-- ==== Sys2Proof/Machine/Stg.lean ====
section
/-! DEFINITION. Sensor timing outputs: edge lists of the pattern memory and the levels of STG[23:0] (spec/03 R96 to
R101). -/

namespace Sys2Proof.Machine

/-! ## Edge lists (R96 to R98) -/

/-- First address of the list of slot type ty and output o in pattern set p. -/
def stgList (p ty o : Nat) : Nat := 0x2800000 + p * 0x80000 + ty * 0x8000 + o * 0x400

/-- One entry of a list: an edge at a tap, or a run of count pclk from a pclk with its rising and falling taps. -/
inductive StgItem where
  | edge (level : Bool) (pos : Nat)
  | run (start count rise fall : Nat)
  deriving DecidableEq, Repr

def StgItem.pos : StgItem → Nat
  | .edge _ p => p
  | .run st _ r f => st * 64 + min r f

/-- Last tap that an entry occupies. -/
def StgItem.last : StgItem → Nat
  | .edge _ p => p
  | .run st n r f => (st + n - 1) * 64 + max r f

/-- The entries of a list from entry i on, at most n of them; none where a RUN word stands alone, which R98 forbids. -/
def State.stgItems (s : State) (a : Nat) : Nat → Nat → Option (List StgItem)
  | 0, _ => some []
  | n + 1, i =>
    let w := s.load (a + 4 * i) 4
    match bits w 31 30 with
    | 0 => some []
    | 1 => (s.stgItems a n (i + 1)).map (fun l => .edge (bit w 29) (bits w 16 0) :: l)
    | 2 =>
      match n with
      | 0 => none
      | m + 1 =>
        let v := s.load (a + 4 * (i + 1)) 4
        if bits v 31 30 = 3 then
          (s.stgItems a m (i + 2)).map (fun l => .run (bits w 21 11) (bits w 10 0) (bits v 11 6) (bits v 5 0) :: l)
        else none
    | _ => none

/-- The entries stand in increasing time order, without overlap (R100). -/
def stgOrdered : List StgItem → Bool
  | [] => true
  | [_] => true
  | x :: y :: l => decide (x.last < y.pos) && stgOrdered (y :: l)

/-- Transitions of an entry at taps lo to hi − 1, in order. -/
def StgItem.edges (x : StgItem) (lo hi : Nat) : List (Nat × Bool) :=
  let l := match x with
    | .edge v p => [(p, v)]
    | .run st n r f =>
      if r = f then []
      else ((List.range n).filter (fun i => decide (lo < (st + i + 1) * 64) && decide ((st + i) * 64 < hi))).flatMap
        (fun i => [((st + i) * 64 + min r f, decide (r < f)), ((st + i) * 64 + max r f, decide (f < r))])
  l.filter (fun e => lo ≤ e.1 && e.1 < hi)

/-! ## Levels (R99, R101) -/

/-- Taps of skew of output o. -/
def State.stgSkew (s : State) (o : Nat) : Nat := s.fld R.MER_BSKEW (8 * (o / 6) + 7, 8 * (o / 6))

/-- The list output o follows in the slot in hand; none where the manual calls the result unpredictable (R100). -/
def State.stgFollow (s : State) (o : Nat) : Option (List StgItem) :=
  match s.stgItems (stgList (s.fld R.MER_PSET F.MER_PSET.SET) s.mer.slotType o) 256 0 with
  | some l => if stgOrdered l then some l else none
  | none => none

/-- The latest transition of output o up to tap t that the lists of earlier slots left for this one: tap and level. -/
def State.stgEarlier (s : State) (o t : Nat) : Option (Nat × Bool) :=
  ((s.mer.late.filter (fun e => e.out == o && decide (e.pos ≤ t))).getLast?).map (fun (e : LateEdge) => (e.pos, e.level))

/-- The latest transition of a list up to tap t of a slot of lt taps, delayed by k taps. -/
def stgLatest (l : List StgItem) (k lt t : Nat) : Option (Nat × Bool) :=
  if t < k then none
  else ((l.flatMap (fun (x : StgItem) => x.edges 0 (min (t - k) (lt - 1) + 1))).getLast?).map (fun (e : Nat × Bool) => (e.1 + k, e.2))

/-- Level that output o's lists give at tap t of the slot in hand: every delayed edge takes effect at its tap, whichever
slot's list it comes from (R99, R101); a list without a defined result gives a free level. -/
def State.stgListLevel (s : State) (o t : Nat) : Bool :=
  match s.stgFollow o with
  | none => bit s.free o
  | some l =>
    match stgLatest l (s.stgSkew o) (s.slotLen * 64) t, s.stgEarlier o t with
    | none, none => bit s.mer.stg.toNat o
    | some a, none => a.2
    | none, some b => b.2
    | some a, some b => if a.1 < b.1 then b.2 else a.2

/-- Output o follows its lists (R99, R106). -/
def State.stgOn (s : State) (o : Nat) : Bool :=
  s.mer.cycle && s.mer.lock && bit (s.fld R.MER_STGEN F.MER_STGEN.EN) o

/-- Level of pin STG[o] at tap t of the slot in hand. -/
def State.stgPin (s : State) (o t : Nat) : Bool :=
  if s.stgOn o then
    (if s.mer.phase == .exposure || s.mer.phase == .tail || s.mer.phase == .flush then s.stgListLevel o t else bit s.mer.stg.toNat o)
  else bit (s.fld R.MER_STGIDLE F.MER_STGIDLE.IDLE) o

/-- The pin is driven: its sensor bank is powered (R559); otherwise it is at high impedance. -/
def State.stgDriven (s : State) (o : Nat) : Bool := bit (s.fld R.PWR_STAT F.PWR_STAT.VSOK) (o / 6)

/-- Edges of output o that its skew moves past the end of the slot in hand (R101). -/
def State.stgLate (s : State) (o : Nat) : List LateEdge :=
  let k := s.stgSkew o
  let lt := s.slotLen * 64
  match s.stgFollow o with
  | none => []
  | some l => (l.flatMap (fun (x : StgItem) => x.edges (lt - k) lt)).map
      (fun (e : Nat × Bool) => { out := o, pos := e.1 + k - lt, level := e.2 })

/-- The slot in hand ends: levels and delayed edges pass to the next one. -/
def State.stgSlotEnd (s : State) : State :=
  let lt := s.slotLen * 64
  let v : Nat := (List.range 24).foldl (fun (m : Nat) o => if s.stgListLevel o (lt - 1) then m + 2 ^ o else m) 0
  (s.setMer (fun m => { m with stg := BitVec.ofNat 24 v, late := (List.range 24).flatMap s.stgLate })).useFree

end Sys2Proof.Machine
end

Exercise brief: Could you copy each line from the listing that has the word "hand" in it?

The answer:
/-- The list output o follows in the slot in hand; none where the manual calls the result unpredictable (R100). -/
/-- Level that output o's lists give at tap t of the slot in hand: every delayed edge takes effect at its tap, whichever
/-- Level of pin STG[o] at tap t of the slot in hand. -/
/-- Edges of output o that its skew moves past the end of the slot in hand (R101). -/
/-- The slot in hand ends: levels and delayed edges pass to the next one. -/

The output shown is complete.